For instance, we may find that countries with higher GDP per capita tend to have higher FCS and HDDS, indicating a positive correlation between economic prosperity and food security. Similarly, we may analyze how changes in unemployment rates or inflation affect access to diverse and nutritious diets, providing valuable insights to address food insecurity in a country.

[World bank Data Licenses](https://datacatalog.worldbank.org/public-licenses#cc-by) [here]()

## Import Libraries

In [11]:
import pandas as pd
from pandas import read_csv
import numpy as np
from functools import reduce
import seaborn as sns
import matplotlib.pyplot as plt

## Helper Functions

In [12]:
def save_country_data(data_frame, country_paths):
    
    '''
    Saves specific country data from a provided DataFrame to designated file paths.

    Parameters:
        data_frame (pandas.DataFrame): The DataFrame containing the combined economic data.
        country_paths (list of tuples): A list where each tuple contains a country name and the corresponding 
        file path to save the data.
    
    '''
    for country, path in country_paths:
        # Extract the data for the specified country
        country_data = data_frame[data_frame['country'] == country]

        # Save the data to the specified file path
        country_data.to_csv(path, index=False)
        print(f"Data for {country} saved to {path}")

In [22]:
def interpolate_null_values(data, method='linear', **kwargs):
    """
    Interpolate null values in the dataframe for each country separately.
    
    Parameters:
    data (pd.DataFrame): The input dataframe with potential null values.
    method (str): The method of interpolation (default is 'linear').
    **kwargs: Additional keyword arguments to pass to the interpolation function.
    
    Returns:
    pd.DataFrame: The dataframe with interpolated values.
    """
    interpolated_data = data.groupby('country').apply(lambda group: group.interpolate(method=method, axis=0, limit_direction='both', **kwargs))
    return interpolated_data.reset_index(drop=True)

## Preprocess Economic Data
In this section we will define a function(process_economic_data) that will helps us to handle and streamline the preprocessing of economic data that is typically distributed across different files, each detailing specific indicators such as trade percentages, GDP growth rates, unemployment rate etc.
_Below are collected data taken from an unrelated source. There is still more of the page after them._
-- ==== Sys2Proof/Syntax.lean ====
section
/-! DEFINITION. The commands of the ML416: one constructor per row of spec/opcode_table.json, in the table's order.
A row is an event at the part, whole and indivisible (95_what_each_step_holds.md): something its lines, its pins, its
timers or its strings bring about, or the executor's taking of one command. -/

namespace Sys2Proof

/-- The three master ports (00_scope.md). T1 and T2 have the telemetry role, D the desk role. -/
inductive Port where
  | t1 | t2 | d
deriving DecidableEq, Repr

/-- Flipped bits landing in a stored lamp record between two events: an input from outside the part (R3, R131, R132).
`double` says whether the record then stands two flips away from its check code, or one. -/
structure Upset where
  lamp   : Lamp
  double : Bool
deriving DecidableEq, Repr

/-- What a module sensed of one lamp over a frame (R108): current in a sub-frame in which the lamp was driven, and
current in a sub-frame in which it was not. -/
structure Sensed where
  driven   : Bool
  undriven : Bool
deriving DecidableEq, Repr

/-- The rows of spec/opcode_table.json. A taking by the executor carries the command it takes: the port whose queue it
heads, its TAG and its PAYLOAD bytes, the CODE being the row's own (R151, R160). An event in which records are read
carries the upsets that landed since the event before it. -/
inductive Instr where
  /-- The reset pin is released, with the levels then on rate pin 1, rate pin 0 and the lamp-test input (asserted?). -/
  | powerUpReset (rate1 rate0 lampTest : Bool)
  /-- The bytes of a valid frame that have not yet been taken arrive, and with the last of them the frame is valid. -/
  | validFrameArrival (port : Port) (tag code : Byte) (payload : List Byte)
  /-- A byte arrives, with a framing error or without, by which the receiver discards the frame in progress. -/
  | frameDiscard (port : Port) (byte : Byte) (framingError : Bool)
  | gapTimerExpiry (port : Port)
  | portReset (port : Port)
  | transmitReply (port : Port)
  | replySent (port : Port)
  | unknownCommand (port : Port) (tag code : Byte) (payload : List Byte)
  | writeAspects (port : Port) (tag : Byte) (payload : List Byte) (upsets : List Upset)
  | setAttributes (port : Port) (tag : Byte) (payload : List Byte) (upsets : List Upset)
  | forceLamp (port : Port) (tag : Byte) (payload : List Byte) (upsets : List Upset)
  | unforce (port : Port) (tag : Byte) (payload : List Byte) (upsets : List Upset)
  | readLamps (port : Port) (tag : Byte) (payload : List Byte) (upsets : List Upset)
  | defineZone (port : Port) (tag : Byte) (payload : List Byte)
  | disableZone (port : Port) (tag : Byte) (payload : List Byte)
  | claimZone (port : Port) (tag : Byte) (payload : List Byte)
  | releaseZone (port : Port) (tag : Byte) (payload : List Byte)
  | markCurrent (port : Port) (tag : Byte) (payload : List Byte)
  | readZone (port : Port) (tag : Byte) (payload : List Byte)
  | present (port : Port) (tag : Byte) (payload : List Byte)
  | setTimeout (port : Port) (tag : Byte) (payload : List Byte)
  | setAllowance (port : Port) (tag : Byte) (payload : List Byte)
  | readLink (port : Port) (tag : Byte) (payload : List Byte)
  | postHandover (port : Port) (tag : Byte) (payload : List Byte)
  | takeHandover (port : Port) (tag : Byte) (payload : List Byte)
  | silenceTimerExpiry (port : Port)
  | raiseAlarm (port : Port) (tag : Byte) (payload : List Byte) (upsets : List Upset)
  | clearAlarm (port : Port) (tag : Byte) (payload : List Byte) (upsets : List Upset)
  | acknowledge (port : Port) (tag : Byte) (payload : List Byte) (upsets : List Upset)
  | silenceHorn (port : Port) (tag : Byte) (payload : List Byte)
  | startScan (port : Port) (tag : Byte) (payload : List Byte) (upsets : List Upset)
  | stopScan (port : Port) (tag : Byte) (payload : List Byte)
  | setLevels (port : Port) (tag : Byte) (payload : List Byte)
  | setTiming (port : Port) (tag : Byte) (payload : List Byte)
  | holdBoard (port : Port) (tag : Byte) (payload : List Byte)
  | releaseHold (port : Port) (tag : Byte) (payload : List Byte)
  | holdLimitExpiry
  | lampTestStart (port : Port) (tag : Byte) (payload : List Byte)
  | lampTestStop (port : Port) (tag : Byte) (payload : List Byte)
  | lampTestInputAssertion
  | lampTestInputRelease
  | lampTestLimitExpiry
  | frameStart (upsets : List Upset)
  | subFrame
  | frameEnd
  /-- One string's answers: how many modules answered, and what was sensed of the string's lamps in rising order.
  A lamp beyond the end of the list drew no current. -/
  | stringFrameEnd (string : StringNo) (answering : Nat) (sensed : List Sensed) (upsets : List Upset)
  | setString (port : Port) (tag : Byte) (payload : List Byte) (upsets : List Upset)
  | setSupervision (port : Port) (tag : Byte) (payload : List Byte)
  | readStrings (port : Port) (tag : Byte) (payload : List Byte)
  | takeFailures (port : Port) (tag : Byte) (payload : List Byte)
  | readFault (port : Port) (tag : Byte) (payload : List Byte)
  | releaseFault (port : Port) (tag : Byte) (payload : List Byte)
  | setFaultMask (port : Port) (tag : Byte) (payload : List Byte)
  | setWindow (port : Port) (tag : Byte) (payload : List Byte)
  | readWatch (port : Port) (tag : Byte) (payload : List Byte)
  | releaseWatch (port : Port) (tag : Byte) (payload : List Byte)
  | setArbitration (port : Port) (tag : Byte) (payload : List Byte)
  | setRouting (port : Port) (tag : Byte) (payload : List Byte)
  | takeNotices (port : Port) (tag : Byte) (payload : List Byte)
  | setCounter (port : Port) (tag : Byte) (payload : List Byte)
  | readCounters (port : Port) (tag : Byte) (payload : List Byte)
  /-- A byte taken from the receive line, with a framing error or without. -/
  | byteTaken (port : Port) (byte : Byte) (framingError : Bool)
  | resetPinAsserted
  | lineReturnedToMark (port : Port)
deriving DecidableEq, Repr

end Sys2Proof
end

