-- ==== Sys2Proof/Machine/Dispatch.lean ====
section
/-! DEFINITION. Which meaning each command has: one arm per constructor of `Instr`. -/

namespace Sys2Proof.Machine

-- The effect of one command on the part, but for the queue of waiting commands.
def exec (i : Instr) (s : State) : Host.Outcome State Fault Refusal :=
  match i with
  | .powerUpReset rate1 rate0 lampTest => Sys2Proof.Machine.execPowerUpReset rate1 rate0 lampTest s
  | .validFrameArrival port tag code payload => Sys2Proof.Machine.execValidFrameArrival port tag code payload s
  | .frameDiscard port byte framingError => Sys2Proof.Machine.execFrameDiscard port byte framingError s
  | .gapTimerExpiry port => Sys2Proof.Machine.execGapTimerExpiry port s
  | .portReset port => Sys2Proof.Machine.execPortReset port s
  | .transmitReply port => Sys2Proof.Machine.execTransmitReply port s
  | .replySent port => Sys2Proof.Machine.execReplySent port s
  | .unknownCommand port tag code payload => Sys2Proof.Machine.execUnknownCommand port tag code payload s
  | .writeAspects port tag payload upsets => Sys2Proof.Machine.execWriteAspects port tag payload upsets s
  | .setAttributes port tag payload upsets => Sys2Proof.Machine.execSetAttributes port tag payload upsets s
  | .forceLamp port tag payload upsets => Sys2Proof.Machine.execForceLamp port tag payload upsets s
  | .unforce port tag payload upsets => Sys2Proof.Machine.execUnforce port tag payload upsets s
  | .readLamps port tag payload upsets => Sys2Proof.Machine.execReadLamps port tag payload upsets s
  | .defineZone port tag payload => Sys2Proof.Machine.execDefineZone port tag payload s
  | .disableZone port tag payload => Sys2Proof.Machine.execDisableZone port tag payload s
  | .claimZone port tag payload => Sys2Proof.Machine.execClaimZone port tag payload s
  | .releaseZone port tag payload => Sys2Proof.Machine.execReleaseZone port tag payload s
  | .markCurrent port tag payload => Sys2Proof.Machine.execMarkCurrent port tag payload s
  | .readZone port tag payload => Sys2Proof.Machine.execReadZone port tag payload s
  | .present port tag payload => Sys2Proof.Machine.execPresent port tag payload s
  | .setTimeout port tag payload => Sys2Proof.Machine.execSetTimeout port tag payload s
  | .setAllowance port tag payload => Sys2Proof.Machine.execSetAllowance port tag payload s
  | .readLink port tag payload => Sys2Proof.Machine.execReadLink port tag payload s
  | .postHandover port tag payload => Sys2Proof.Machine.execPostHandover port tag payload s
  | .takeHandover port tag payload => Sys2Proof.Machine.execTakeHandover port tag payload s
  | .silenceTimerExpiry port => Sys2Proof.Machine.execSilenceTimerExpiry port s
  | .raiseAlarm port tag payload upsets => Sys2Proof.Machine.execRaiseAlarm port tag payload upsets s
  | .clearAlarm port tag payload upsets => Sys2Proof.Machine.execClearAlarm port tag payload upsets s
  | .acknowledge port tag payload upsets => Sys2Proof.Machine.execAcknowledge port tag payload upsets s
  | .silenceHorn port tag payload => Sys2Proof.Machine.execSilenceHorn port tag payload s
  | .startScan port tag payload upsets => Sys2Proof.Machine.execStartScan port tag payload upsets s
  | .stopScan port tag payload => Sys2Proof.Machine.execStopScan port tag payload s
  | .setLevels port tag payload => Sys2Proof.Machine.execSetLevels port tag payload s
  | .setTiming port tag payload => Sys2Proof.Machine.execSetTiming port tag payload s
  | .holdBoard port tag payload => Sys2Proof.Machine.execHoldBoard port tag payload s
  | .releaseHold port tag payload => Sys2Proof.Machine.execReleaseHold port tag payload s
  | .holdLimitExpiry => Sys2Proof.Machine.execHoldLimitExpiry s
  | .lampTestStart port tag payload => Sys2Proof.Machine.execLampTestStart port tag payload s
  | .lampTestStop port tag payload => Sys2Proof.Machine.execLampTestStop port tag payload s
  | .lampTestInputAssertion => Sys2Proof.Machine.execLampTestInputAssertion s
  | .lampTestInputRelease => Sys2Proof.Machine.execLampTestInputRelease s
  | .lampTestLimitExpiry => Sys2Proof.Machine.execLampTestLimitExpiry s
  | .frameStart upsets => Sys2Proof.Machine.execFrameStart upsets s
  | .subFrame => Sys2Proof.Machine.execSubFrame s
  | .frameEnd => Sys2Proof.Machine.execFrameEnd s
  | .stringFrameEnd string answering sensed upsets => Sys2Proof.Machine.execStringFrameEnd string answering sensed upsets s
  | .setString port tag payload upsets => Sys2Proof.Machine.execSetString port tag payload upsets s
  | .setSupervision port tag payload => Sys2Proof.Machine.execSetSupervision port tag payload s
  | .readStrings port tag payload => Sys2Proof.Machine.execReadStrings port tag payload s
  | .takeFailures port tag payload => Sys2Proof.Machine.execTakeFailures port tag payload s
  | .readFault port tag payload => Sys2Proof.Machine.execReadFault port tag payload s
  | .releaseFault port tag payload => Sys2Proof.Machine.execReleaseFault port tag payload s
  | .setFaultMask port tag payload => Sys2Proof.Machine.execSetFaultMask port tag payload s
  | .setWindow port tag payload => Sys2Proof.Machine.execSetWindow port tag payload s
  | .readWatch port tag payload => Sys2Proof.Machine.execReadWatch port tag payload s
  | .releaseWatch port tag payload => Sys2Proof.Machine.execReleaseWatch port tag payload s
  | .setArbitration port tag payload => Sys2Proof.Machine.execSetArbitration port tag payload s
  | .setRouting port tag payload => Sys2Proof.Machine.execSetRouting port tag payload s
  | .takeNotices port tag payload => Sys2Proof.Machine.execTakeNotices port tag payload s
  | .setCounter port tag payload => Sys2Proof.Machine.execSetCounter port tag payload s
  | .readCounters port tag payload => Sys2Proof.Machine.execReadCounters port tag payload s
  | .byteTaken port byte framingError => Sys2Proof.Machine.execByteTaken port byte framingError s
  | .resetPinAsserted => Sys2Proof.Machine.execResetPinAsserted s
  | .lineReturnedToMark port => Sys2Proof.Machine.execLineReturnedToMark port s

end Sys2Proof.Machine
end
This function will efficiently transforms and merges these separate datasets into a single DataFrame. By doing so, it facilitates comprehensive and comparative economic analysis across different countries and years from a unified view. The transformation includes reshaping yearly data into a consistent format and merging it based on common dimensions such as country and year. The result is a rounded, neatly formatted, and combined dataset, saved to a specified location for easy access and further analysis.

In [23]:
def process_economic_data(data_list, output_path, country_paths):
    """
    Processes multiple economic data files, merges them, interpolates missing values, and outputs a combined CSV.

    Parameters:
        data_list (list of tuples): A list where each tuple contains a DataFrame and the target column name.
        output_path (str): The file path where the combined CSV will be saved.
        country_paths (list of tuples): A list where each tuple contains a country name and the corresponding 
                                        file path to save the data.

    Returns:
        pandas.DataFrame: The combined DataFrame from all provided DataFrames.
    """
    # List to hold each DataFrame after processing
    combined_data = []

    # Process each DataFrame with the specified column name
    for df, column_name in data_list:
        # Melt the DataFrame to format 'Country Name', 'Year', and the value column
        year_columns = [col for col in df.columns if "YR" in col]
        df_melted = df.melt(id_vars=["Country Name"], value_vars=year_columns,
                            var_name="Year", value_name=column_name)

        # Extract the year from the 'Year' column and round values to three decimal places
        df_melted['Year'] = df_melted['Year'].apply(lambda x: x.split()[0])
        df_melted[column_name] = pd.to_numeric(df_melted[column_name], errors='coerce').round(3)

        # Append to the list of DataFrames
        combined_data.append(df_melted[['Country Name', 'Year', column_name]])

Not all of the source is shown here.